=== What to do ===
What lines of the data below hold the string "takes"? Copy each one out.

=== Collected data entries ===
-- ==== Sys2Proof/Machine/Ranges.lean ====
section
/-!
DEFINITION. Sys2Proof/Machine/Ranges.lean: the six range operations of R245 to R255, which the RANGE instructions and opcodes
0x400 to 0x405 share, and the release of a context's pins and fallow entries (R250, R255).
-/
namespace Sys2Proof.Machine

/-- The result word of R246: OUTCOME and the saturating COUNT. -/
def rangeResult (outcome count : Nat) : Word := BitVec.ofNat 32 (outcome + fld (min count 0xFFFFFF) 8)

/-- The lowest free entry of a 64-entry table. -/
def freeEntry (t : Tbl RangeEntry) : Option Nat := firstWhere (fun i => (Tbl.find t i).isNone) 64

/-- An entry lies wholly inside a byte range. -/
def RangeEntry.inside (e : RangeEntry) (a n : Nat) : Bool := a ≤ e.base && e.base + 256 * e.lines ≤ a + n

/-- The dirty sectors of a line that lie in a fallow range dropped, each counted (R252). -/
def Dev.dropFallow (d : Dev) (l : Line) : Dev :=
  let secs := [0, 1].filter (fun s => bitOf l.dirty s && !(d.fallowAt l.half (256 * l.num + 128 * s) 128).isEmpty)
  if secs.isEmpty then d
  else
    let gone := (secs.map (2 ^ ·)).sum
    let d := d.bump (llcSet l.half) 4 secs.length
    let l' : Line := { l with valid := l.valid - gone, dirty := l.dirty - gone }
    if l'.valid = 0 then d.dropLine l else d.putLine l'.recode

/-- Pin entries of a half that satisfy a test released; their lines stay resident and unpinned (R250), but for the dirty sectors of a
fallow range (R252). -/
def Dev.releasePins (d : Dev) (h : Nat) (p : RangeEntry → Bool) : Dev × Nat :=
  let out := (d.half h).pins.filter (fun e => p e.2)
  let mine (l : Line) : Bool := l.half = h && out.any (fun e => e.2.hits (256 * l.num) 256)
  let freed := (d.mm.lines.filter mine).map (fun l => { l with pin := false })
  let d := d.modHalf h (fun x => { x with pins := x.pins.filter (fun e => !p e.2) })
  let d : Dev := { d with mm := { d.mm with lines := d.mm.lines.map (fun l => if mine l then { l with pin := false } else l) } }
  (freed.foldl Dev.dropFallow d, out.length)

/-- RELEASE of a context frees its pins and fallow entries (R250, R255). -/
def Dev.releaseRanges (d : Dev) (c : CtxId) : Dev :=
  [0, 1].foldl (fun d h =>
    let d := (d.releasePins h (fun e => e.ctx = c)).1
    d.modHalf h (fun x => { x with fallow := x.fallow.filter (fun e => !(e.2.ctx = c)) })) d

/-- A range of a half: where its page is placed, its first line and count of lines. -/
structure Span where
  place : Nat
  home : Nat
  num : Nat
  n : Nat

/-- The place of line i of a span. -/
def Span.loc (p : Span) (i : Nat) : Nat × Nat × Nat := locOf p.place p.home (p.num + i)

/-- The half that holds a span. -/
def Span.half (p : Span) : Nat := (p.loc 0).1

/-- What keeps an operation on a span waiting: the lines whose write-back waits for a channel under write hold, and the cause its issuer
counts where there is none. -/
abbrev Waiting := List Line × Nat

/-- A line of a span written back, and invalidated unless it is pinned (R247). The line that waits, when a channel under
write hold makes it wait. The count of lines acted on follows. -/
def Dev.cleanLine (d : Dev) (p : Span) (drop : Bool) (i : Nat) : Except Waiting (Dev × Nat) :=
  let (h, s, x) := p.loc i
  match d.findLine h s x (p.num + i) with
  | none => .ok (d, 0)
  | some l =>
    if d.wbHeld l then .error ([l], 6)
    else if drop && !l.pin then .ok (d.evict l, 1)
    else .ok (d.cleanSectors l [0, 1], b2n (drop || l.dirty != 0))

/-- The lines of a span written back and perhaps invalidated, in order. -/
def Dev.cleanLines (d : Dev) (p : Span) (drop : Bool) : List Nat → Nat → Except Waiting (Dev × Nat)
  | [], n => .ok (d, n)
  | i :: is, n =>
    match d.cleanLine p drop i with
    | .error ls => .error ls
    | .ok (d, k) => d.cleanLines p drop is (n + k)

/-- Pairs that would be pinned in a set after pinning a span (R249). -/
def Dev.pinnedAfter (d : Dev) (p : Span) (h s x : Nat) : Nat :=
  let old := ((d.setLines h s x).filter (fun l => l.pin)).map (·.num)
  let new := (List.range p.n).filter (fun i => p.loc i = (h, s, x) && !old.contains (p.num + i))
  old.length + new.length

/-- The invalid sectors of a line to be pinned filled, and the line pinned in its pair (R249). A group that does not serve leaves it as it
is (R27). -/
def Dev.pinFill (d : Dev) (tag : Option Tag) (l : Line) : Dev :=
  let a := 256 * l.num
  let fill (r : Dev × Line) (sec : Nat) : Dev × Line :=
    if bitOf r.2.valid sec then r
    else
      let (d, b0, b1, ret) := (r.1.request l.half false true).fetchSector (a + 128 * sec)
      (if ret then d.markRetired tag else d, r.2.fill sec b0 b1)
  if l.valid != 3 && (!d.groupServes (groupOf a) || !d.bridged l.half (groupOf a / 2)) then d.markUnreachable tag
  else
    let (d, l) := [0, 1].foldl fill (d.missDone l.half l.num, l)
    d.settle { l with pin := true }

/-- A line of a span pinned: it takes a whole pair and its invalid sectors are filled (R249). It waits for a write hold on its layer-half
or on a channel (R257, R272), and at the bounds of R242 and R271. -/
def Dev.pinLine (d : Dev) (tag : Option Tag) (p : Span) (i : Nat) : Except Waiting Dev :=
  let (h, s, x) := p.loc i
  let num := p.num + i
  match d.findLine h s x num with
  | some l =>
    let out := if l.two then [] else ((d.occupants h s x l.way true).filter (fun m => !m.same l)).filter d.wbHeld
    if d.layerHeld (layerOf l.pair) h && !(l.valid = 3 && l.two) then .error ([], 6)
    else if l.valid != 3 && (d.missFull h num || d.groupFull (groupOf (256 * num))) then .error ([], 10)
    else if !out.isEmpty then .error (out, 6)
    else .ok (d.pinFill tag l)
  | none =>
    if d.missFull h num || d.groupFull (groupOf (256 * num)) then .error ([], 10)
    else
      match d.makeRoom h s x true with
      | .stall ls => .error (ls, 6)
      | .none => .ok (d.modHalf h (fun y => { y with pins := y.pins.map (fun e =>
          if e.2.hits (256 * num) 256 then (e.1, { e.2 with flag := true }) else e) }))
      | .way d w => .ok (d.pinFill tag { Line.new num h s x w with two := true })

/-- The lines of a span pinned in order, or the lines whose eviction waits for a channel under write hold. -/
def Dev.pinLines (d : Dev) (tag : Option Tag) (p : Span) : List Nat → Except Waiting Dev
  | [] => .ok d
  | i :: is =>
    match d.pinLine tag p i with
    | .error ls => .error ls
    | .ok d => d.pinLines tag p is

/-- An operation on a translated span (R247 to R255): its result word, or the lines that wait on a channel under write hold. -/
def Dev.spanOp (d : Dev) (c : CtxId) (tag : Option Tag) (op : Nat) (trap : Bool) (p : Span) : Except Waiting (Dev × Word) :=
  let h := p.half
  let a := 256 * p.num
  let n := 256 * p.n
  let idx := List.range p.n
  match op with
  | 0 =>
    if idx.any (fun i => let (h, s, x) := p.loc i; d.pinWays h / 2 < d.pinnedAfter p h s x) then
      .ok (d.bump (llcSet h) 6 1, rangeResult 1 0)
    else if (d.half h).pins.any (fun e => e.2.hits a n) then .ok (d, rangeResult 2 0)
    else
      match freeEntry (d.half h).pins with
      | none => .ok (d, rangeResult 3 0)
      | some e =>
        ((d.modHalf h (fun x => { x with pins := Tbl.put x.pins e ⟨a, p.n, c, false⟩ })).pinLines tag p idx).map
          (fun d => (d, rangeResult 0 p.n))
  | 1 =>
    let (d, k) := d.releasePins h (fun e => e.ctx = c && e.inside a n)
    .ok (d, if k = 0 then rangeResult 4 0 else rangeResult 0 k)
  | 2 =>
    match freeEntry (d.half h).fallow with
    | some e => .ok (d.modHalf h (fun x => { x with fallow := Tbl.put x.fallow e ⟨a, p.n, c, trap⟩ }), rangeResult 0 p.n)
    | none => (d.cleanLines p true idx 0).map (fun r => (r.1.bump (llcSet h) 5 1, rangeResult 5 r.2))
  | 3 =>
    let hit (e : RangeEntry) : Bool := e.ctx = c && e.hits a n
    let k := ((d.half h).fallow.filter (fun e => hit e.2)).length
    .ok (d.modHalf h (fun x => { x with fallow := x.fallow.filter (fun e => !hit e.2) }),
      if k = 0 then rangeResult 4 0 else rangeResult 0 k)
  | _ => (d.cleanLines p (op = 5) idx 0).map (fun r => (r.1, rangeResult 0 r.2))

/-- A range operation at an I/O virtual address (R246). -/
def Dev.rangeOp (d : Dev) (ac : Acc) (op : Nat) (trap : Bool) (addr len : Nat) : Mv Word :=
  let a := addr / 256 * 256
  let n := len / 256
  if n = 0 then .ok d (rangeResult 6 0)
  else
    match d.xlate ac.ctx ac.cl .granary none a false with
    | (d, .fault f) => .fault d f a
    | (d, .wait) => .wait d a
    | (d, .host _) => .ok d (rangeResult 6 0)
    | (d, .gran dpa place home) =>
      let size := match d.leaf ac.ctx ac.cl a false with
        | (_, .ok (_, lv)) => if lv = 2 then 2 ^ 30 else 2 ^ 21
        | _ => 2 ^ 21
      if size < a % size + 256 * n then .ok d (rangeResult 6 0)
      else
        match d.spanOp ac.ctx ac.tag op trap ⟨place, home, dpa / 256, n⟩ with
        | .error ([], c) => .stall d c
        | .error (ls, _) => let (d, c) := d.waitBacks ls; .stall d c
        | .ok (d, w) => .ok d w

end Sys2Proof.Machine
end

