/-- A KV_APPEND run from its PROGRESS (R225, R226): the panels' bytes in units, then LEN in the header. -/
def Dev.appendRun (d : Dev) (cl : ClusterId) (x : DXfer) : DrillRun :=
  let ac := drillAcc cl x
  match d.kvRegion ac x.rcd with
  | .fault d f a => .fault d f a
  | .wait d _ => .wait d
  | .stall d _ => .wait d
  | .ok d none => .done (d.drillLeave cl x 3 0)
  | .ok d (some s) =>
    let n := fieldB x.rcd 40 2
    if s.maxLen < s.len + n then .done (d.drillDone cl x (BitVec.ofNat 32 (0x80000000 + s.len)))
    else
      let total := s.appendBytes x.rcd
      let (d, quota) := d.drillQuota x total
      .after (d.drillUnits cl total (fun d y hi => d.kvAppendUnit ac x.rcd s y.progress hi) quota) (fun d =>
        match x.stop, (d.cluster cl).drill with
        | none, y :: _ =>
          if total ≤ y.progress then
            .after (d.writeRange ac (fieldB x.rcd 16 8 + 8) (natLe 4 (s.len + n))) (fun d =>
              .done ((d.bump (drillSet cl) 0 4).drillDone cl x (BitVec.ofNat 32 (s.len + n))))
          else d.drillAfter cl x total id
        | _, _ => d.drillAfter cl x total id)

/-- The head transfer of a Drill run to its end, a stop, a fault or a wait. -/
def Dev.drillRun (d : Dev) (cl : ClusterId) (x : DXfer) : DrillRun :=
  if x.isKv && dOp x.rcd = 0x301 then d.appendRun cl x
  else
    let (d, quota) := d.drillQuota x x.total
    .after (d.drillUnits cl x.total (fun d y hi => d.drillUnit cl y hi) quota) (fun d =>
      d.drillAfter cl x x.total (fun d => d.drillEnd cl x))

/-- DRILL_TRANSFER_COMPLETE (R153): the head's units complete, up to its end or to where it is to stop. -/
def execDrillTransferComplete (cl : ClusterId) (s : State) : Host.Outcome State Fault Refusal :=
  s.onDev (fun d =>
    match d.drillHead cl with
    | none => d
    | some x =>
      if !x.started then d
      else
        match d.drillRun cl x with
        | .done d => d
        | .fault d f a => d.drillFault cl f a
        | .wait d => d)

/-- DRILL_TRANSLATION_FAULT (R154): a running transfer meets a fault; one that meets none goes on as it was. -/
def execDrillTranslationFault (cl : ClusterId) (s : State) : Host.Outcome State Fault Refusal :=
  s.onDev (fun d =>
    match d.drillHead cl with
    | none => d
    | some x =>
      if !x.started then d
      else
        match d.drillRun cl x with
        | .fault d f a => d.drillFault cl f a
        | _ => d)

end Sys2Proof.Machine
end

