/-- Elements of the input as FP32 (R180), with the units that hold an element of a poisoned block. -/
def Dev.inputVals (d : Dev) (ac : Acc) (x : Rec64) (addr n : Nat) : Mv (List Word × List Bool) :=
  let w := fmtBits (cIn x)
  let src := fieldB x 16 8
  let lo := src + addr * w / 8
  (d.colRead ac lo (ceilDiv (addr * w % 8 + n * w) 8)).bind (fun d r =>
    let el (k : Nat) : Nat :=
      let b := addr * w % 8 + w * k
      bits (leNat ((r.1.drop (b / 8)).take 5)) (b % 8 + w - 1) (b % 8)
    let bad (k : Nat) : Bool := r.2 ((addr * w % 8 + w * k) / 8) || r.2 ((addr * w % 8 + w * k + w - 1) / 8)
    if cScale x = 0 then .ok d ((List.range n).map (fun k => rne32 (decode (cIn x) (el k))), unitsBad n bad)
    else
      let b0 := addr / cBlk x
      (d.colRead ac (scaleBase src x b0) ((addr + n - 1) / cBlk x + 1 - b0)).bind (fun d sc =>
        let sb (k : Nat) : Nat := (addr + k) / cBlk x - b0
        .ok d ((List.range n).map (fun k => rne32 (scaled (cIn x) (cScale x) (el k) (sc.1.getD (sb k) 0).toNat)),
          unitsBad n (fun k => bad k || sc.2 (sb k)))))

/-- The first element of the phase-0 chunk, where SCRATCH begins (R339). -/
def Dev.scratchBase (d : Dev) (x : Rec64) : Nat := ((d.ranges x).getD 1 (0, 0)).1

/-- This member's contribution to a reduce phase. -/
def Dev.mine (d : Dev) (ac : Acc) (x : Rec64) (p : Ph) (addr n : Nat) : Mv (List Word × List Bool) :=
  if p.pos = 0 then d.inputVals ac x addr n
  else
    (d.colRead ac (fieldB x 56 8 + 4 * (addr - d.scratchBase x)) (4 * n)).bind (fun d r =>
      .ok d ((List.range n).map (fun k => BitVec.ofNat 32 (leNat ((r.1.drop (4 * k)).take 4))), unitsBad n (fun k => r.2 (4 * k))))

/-- Two runs added, the first on the left; a unit is poisoned if either was (R180, R341). -/
def addRuns (a b : List Word × List Bool) : List Word × List Bool :=
  ((a.1.zip b.1).map (fun e => add32 e.1 e.2), (List.range a.2.length).map (fun u => a.2.getD u false || b.2.getD u false))

/-- Whether a phase is the last reduce phase. -/
def lastReduce (x : Rec64) (p : Ph) : Bool := p.pos + 1 = (dimsOf x).length

/-- The final sums of a run of this member's chunk: scratch, an arrival, or converted output (R339, R366). -/
def Dev.output (d : Dev) (tag : Tag) (x : Rec64) (p : Ph) (addr : Nat) (r : List Word × List Bool) : Co Unit :=
  let ac := d.colAcc tag
  if !lastReduce x p then
    (d.colWrite ac (fieldB x 56 8 + 4 * (addr - d.scratchBase x)) (r.1.flatMap (bytesOf 4)) (fun k => r.2.getD (k / 64) false)).co
  else if dOp x = 0x701 then
    (d.shards ac (rangeIdx x)).co.bind (fun d ss =>
      let at_ := landAt ((rangeIdx x).zip ss) (addr - (d.owned x).1)
      (d.formArrival ac (cId x) (cOut x) (cSat x) at_.1 at_.2 r.1 r.2).co)
  else
    let w := fmtBits (cOut x)
    (d.colWrite ac (fieldB x 24 8 + addr * w / 8) (packElems w (r.1.map (fun v => (convert (cOut x) (cSat x) (f32 v)).code)))
      (fun k => r.2.getD (8 * k / w / 16) false)).co

/-! ## Reduce phases (R179, R340) -/

/-- A complete running value of a run at this member goes where the phase takes it: output for the own chunk, else onward. A HOPPER packet
names the owner's shard and element (R366, R397), which lie in records of the owner that the manual gives the root no way to read: ADDR is a
free value (log 59). -/
def Dev.deliver (d : Dev) (n : Nat) (tag : Tag) (x : Rec64) (p : Ph) (step addr : Nat) (r : List Word × List Bool) : Co Unit :=
  let i := d.dimIndex p.dim d.addr
  let j := p.chunkOf (cAlign x) addr
  if cTree x then
    if i != 0 then d.sendRun n x p (i - 2 ^ sendLevel p.dim.n i) (sendLevel p.dim.n i) addr r.1 r.2
    else if j = 0 then d.output tag x p addr r
    else if dOp x = 0x701 && lastReduce x p then
      match Tbl.find d.col.slots n with
      | none => .ok d ()
      | some s =>
        let (a, d) := d.takeFresh
        let (b, d) := d.takeFresh
        let pkt := collPkt s p.code 0 0 (d.memberAt p.dim j)
          (fld ((Config.freeWord a).toNat % 65536) 32 + (Config.freeWord b).toNat / 256 * 256) 0 true (wordUnits r.1) r.2
        d.emit n (pkt.put 3 0 7)
    else d.sendRun n x p j 0 addr r.1 r.2
  else if j = i then d.output tag x p addr r
  else d.sendRun n x p (if p.dim.dim = 0 then j else (i + 1) % p.dim.n) step addr r.1 r.2

/-- A run whose contributions wait for each other, folded once all are there: the direct route in ring order ending with the own
one, the tree from the own one through the children by level. -/
def Dev.foldParts (d : Dev) (n : Nat) (tag : Tag) (x : Rec64) (p : Ph) (addr cnt : Nat) : Co Unit :=
  match Tbl.find d.col.slots n with
  | none => .ok d ()
  | some s =>
    let i := d.dimIndex p.dim d.addr
    let order := if cTree x then childrenOf p.dim.n i else (List.range (p.dim.n - 1)).map (fun h => (i + 1 + h) % p.dim.n)
    let got := order.filterMap (fun k => s.parts.find? (fun (q : Part) => q.who = k && q.addr = addr))
    if got.length < order.length then .ok d ()
    else
      (d.mine (d.colAcc tag) x p addr cnt).co.bind (fun d own =>
        let runs := got.map (fun q => (q.vals, q.bad))
        let r := if cTree x then runs.foldl addRuns own
          else match runs ++ [own] with
            | [] => own
            | a :: t => t.foldl addRuns a
        let d := d.modSlot n (fun s => { s with parts := s.parts.filter (fun q => q.addr != addr) })
        d.deliver n tag x p 0 addr r)

/-- A reduce phase begins: what this member can send at once. -/
def Dev.beginReduce (d : Dev) (n : Nat) (tag : Tag) (x : Rec64) (p : Ph) : Co Unit :=
  let i := d.dimIndex p.dim d.addr
  let al := cAlign x
  let run (d : Dev) (j : Nat) (f : Dev → Nat × Nat → Co Unit) : Co Unit := Co.each d f (cutRun (p.chunk al j).1 (p.chunk al j).2 256)
  let own (d : Dev) (e : Nat × Nat) : Co Unit :=
    (d.mine (d.colAcc tag) x p e.1 e.2).co.bind (fun d r => d.deliver n tag x p 0 e.1 r)
  if p.dim.n = 1 then run d 0 (fun d e => (d.mine (d.colAcc tag) x p e.1 e.2).co.bind (fun d r => d.output tag x p e.1 r))
  else if cTree x then
    if (childrenOf p.dim.n i).isEmpty then Co.each d (fun d j => run d j own) (List.range p.dim.n) else .ok d ()
  else if p.dim.dim = 0 then Co.each d (fun d j => if j = i then .ok d () else run d j own) (List.range p.dim.n)
  else run d ((i + p.dim.n - 1) % p.dim.n) own

/-- What a packet brings of what its phase needs: elements, units of a permute, or one packet. -/
def Ph.count (p : Ph) (x : Rec64) (pkt : Packet) : Nat :=
  let al := cAlign x
  let (a, c) := p.chunk al (p.chunkOf al pkt.addr)
  if pkt.type = 7 then 256 else
  match p.kind with
  | .reduce => min 256 (a + c - pkt.addr)
  | .gather =>
    let h := firstHalf al c
    min (copySize x) ((if (cTree x || p.dim.dim = 0) || !(pkt.addr < a + h : Bool) then a + c else a + h) - pkt.addr)
  | .permute => pkt.data.length
  | _ => 1

/-- A REDUCE packet of the phase that runs. In a tree a packet of the root is the final sums of the own
chunk, since the root is no member's child (R340). -/
def Dev.takeReduce (d : Dev) (n : Nat) (tag : Tag) (x : Rec64) (p : Ph) (pkt : Packet) : Co Unit :=
  let addr := pkt.addr
  let cnt := p.count x pkt
  let r := (unitWords pkt cnt, unitBad pkt (ceilDiv cnt 16))
  let who := d.dimIndex p.dim pkt.src
  let part (d : Dev) : Dev := d.modSlot n (fun s => { s with parts := s.parts ++ [⟨who, addr, r.1, r.2⟩] })
  if cTree x then
    if who = 0 then d.output tag x p addr r else (part d).foldParts n tag x p addr cnt
  else if p.dim.dim = 0 then (part d).foldParts n tag x p addr cnt
  else (d.mine (d.colAcc tag) x p addr cnt).co.bind (fun d own => d.deliver n tag x p (pkt.step % 8192 + 1) addr (addRuns r own))

/-! ## Gather phases (R339, R340) -/

/-- Elements sent as COPY packets, read from the output, with their scale bytes after them. -/
def Dev.sendCopy (d : Dev) (n : Nat) (tag : Tag) (x : Rec64) (p : Ph) (j : Nat) (dir : Option Bool) (last : Bool) (i : Nat)
    (e : Nat × Nat) : Co Unit :=
  match Tbl.find d.col.slots n with
  | none => .ok d ()
  | some s =>
    let w := fmtBits (cOut x)
    let ac := d.colAcc tag
    let dst := fieldB x 24 8
    (d.colRead ac (dst + e.1 * w / 8) (ceilDiv (e.2 * w) 8)).co.bind (fun d r =>
      let us := unitsOf r.1
      let bad := (List.range us.length).map (fun u => r.2 (64 * u))
      let send (d : Dev) (data : List Rec64) (bad : List Bool) : Co Unit :=
        d.emit n (collPkt s p.code 0 1 (d.memberAt p.dim j) e.1 (routeBit x p i) last data bad) dir
      if cScale x = 0 || dOp x != 0x602 then send d us bad
      else
        let b0 := e.1 / cBlk x
        (d.colRead ac (scaleBase dst x b0) (ceilDiv e.2 (cBlk x))).co.bind (fun d sc =>
          let ss := unitsOf sc.1
          send d (us ++ ss) (bad ++ (List.range ss.length).map (fun u => (List.range 64).any (fun k => 64 * u + k < sc.1.length && sc.2 (64 * u + k))))))

/-- A run of elements sent to a member. -/
def Dev.sendRange (d : Dev) (n : Nat) (tag : Tag) (x : Rec64) (p : Ph) (j : Nat) (dir : Option Bool) (base len : Nat) : Co Unit :=
  let es := cutRun base len (copySize x)
  Co.each d (fun d k => d.sendCopy n tag x p j dir (k + 1 = es.length) k (es.getD k (0, 0))) (List.range es.length)

/-- A gather phase begins: the own range goes to each member, or round the ring both ways. -/
def Dev.beginGather (d : Dev) (n : Nat) (tag : Tag) (x : Rec64) (p : Ph) : Co Unit :=
  let i := d.dimIndex p.dim d.addr
  let (a, c) := p.chunk (cAlign x) i
  let h := firstHalf (cAlign x) c
  if p.dim.n = 1 then .ok d ()
  else if cTree x || p.dim.dim = 0 then
    Co.each d (fun d j => if j = i then .ok d () else d.sendRange n tag x p j none a c) (List.range p.dim.n)
  else
    (d.sendRange n tag x p ((i + 1) % p.dim.n) (some true) a h).bind (fun d _ =>
      d.sendRange n tag x p ((i + p.dim.n - 1) % p.dim.n) (some false) (a + h) (c - h))

/-- A COPY packet of a gather phase: its bits are placed, and on a ring it goes on until it has reached every member. -/
def Dev.takeCopy (d : Dev) (n : Nat) (tag : Tag) (x : Rec64) (p : Ph) (pkt : Packet) : Co Unit :=
  let i := d.dimIndex p.dim d.addr
  let al := cAlign x
  let owner := p.chunkOf al pkt.addr
  let (a, c) := p.chunk al owner
  let h := firstHalf al c
  let plus := pkt.addr < a + h
  let cnt := p.count x pkt
  let w := fmtBits (cOut x)
  let len := ceilDiv (cnt * w) 8
  let ac := d.colAcc tag
  let dst := fieldB x 24 8
  let bs := pkt.payload
  (d.colWrite ac (dst + pkt.addr * w / 8) ((bs.take len)) (fun k => pkt.bad (k / 64))).co.bind (fun d _ =>
    (if cScale x = 0 || dOp x != 0x602 then .ok d ()
     else (d.colWrite ac (scaleBase dst x (pkt.addr / cBlk x)) ((bs.drop (ceilDiv len 64 * 64)).take (ceilDiv cnt (cBlk x)))
       (fun k => pkt.bad (ceilDiv len 64 + k / 64))).co).bind (fun d _ =>
      let d := d.modSlot n (fun s => { s with placed := s.placed ++ [(owner, cnt)] })
      let next := if plus then (i + 1) % p.dim.n else (i + p.dim.n - 1) % p.dim.n
      if cTree x || p.dim.dim = 0 || next = owner then .ok d ()
      else
        match Tbl.find d.col.slots n with
        | none => .ok d ()
        | some s =>
          d.emit n (collPkt s p.code (pkt.step % 8192 + 1) 1 (d.memberAt p.dim next) pkt.addr (pkt.f 184 184) (pkt.f 15 15 = 1) pkt.data
            (unitBad pkt pkt.data.length)) (some plus)))

/-- ALL_GATHER: the owned range with its scales is copied from SRC to DST (R339). -/
def Dev.copyOwn (d : Dev) (tag : Tag) (x : Rec64) : Co Unit :=
  let (a, c) := d.owned x
  let w := fmtBits (cOut x)
  let src := fieldB x 16 8
  let dst := fieldB x 24 8
  let ac := d.colAcc tag
  let move (d : Dev) (src_ dst_ n : Nat) : Co Unit :=
    if n = 0 then .ok d () else (d.colRead ac src_ n).co.bind (fun d r => (d.colWrite ac dst_ r.1 r.2).co)
  if src = dst || c = 0 then .ok d ()
  else
    (move d (src + a * w / 8) (dst + a * w / 8) (ceilDiv (c * w) 8)).bind (fun d _ =>
      if cScale x = 0 then .ok d ()
      else move d (scaleBase src x (a / cBlk x)) (scaleBase dst x (a / cBlk x)) (ceilDiv c (cBlk x)))

/-! ## Permute (R344) -/

/-- Bytes placed in the receive region; those written twice are undefined. -/
def Dev.placePerm (d : Dev) (n : Nat) (tag : Tag) (x : Rec64) (off : Nat) (bs : List Byte) (bad : Nat → Bool) : Co Unit :=
  let twice := match Tbl.find d.col.slots n with
    | some s => s.placed.any (fun e => e.1 < off + bs.length && off < e.1 + e.2)
    | none => false
  let (i, d) := d.takeFresh
  let bs := if twice then (List.range bs.length).map (fun k => Config.freeByte i (off + k)) else bs
  (d.colWrite (d.colAcc tag) (fieldB x 24 8 + off) bs bad).co.bind (fun d _ =>
    .ok (d.modSlot n (fun s => { s with placed := s.placed ++ [(off, bs.length)] })) ())

/-- One segment of the table: a local copy, or COPY packets to its receiver. A broken entry is LOCAL_FAULT. -/
def Dev.segment (d : Dev) (n : Nat) (tag : Tag) (x : Rec64) (i : Nat) : Co Unit :=
  let ac := d.colAcc tag
  (d.engRead ac 5 (fieldB x 16 8 + 32 * i) 32).co.bind (fun d e =>
    let f (o k : Nat) : Nat := leNat ((e.drop o).take k)
    let src := f 0 8
    let off := f 8 8
    let len := f 16 4
    let who := f 20 2
    if groupSize x ≤ who || f 22 10 != 0 || src % 64 != 0 || off % 64 != 0 || len % 64 != 0 || len = 0 then .stop d 2
    else
      Co.each d (fun d e =>
        (d.colRead ac (src + e.1) e.2).co.bind (fun d r =>
          if who = d.linear x then d.placePerm n tag x (off + e.1) r.1 r.2
          else
            match Tbl.find d.col.slots n with
            | none => .ok d ()
            | some s =>
              let us := unitsOf r.1
              d.emit n (collPkt s 0 0 1 (d.linearAt x who) (off + e.1) 0 (e.1 + e.2 = len) us ((List.range us.length).map (fun u => r.2 (64 * u))))))
        (cutRun 0 len 1024))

=== Task result ===
/-- A line of a span pinned: it takes a whole pair and its invalid sectors are filled (R249). It waits for a write hold on its layer-half
/-- A complete running value of a run at this member goes where the phase takes it: output for the own chunk, else onward. A HOPPER packet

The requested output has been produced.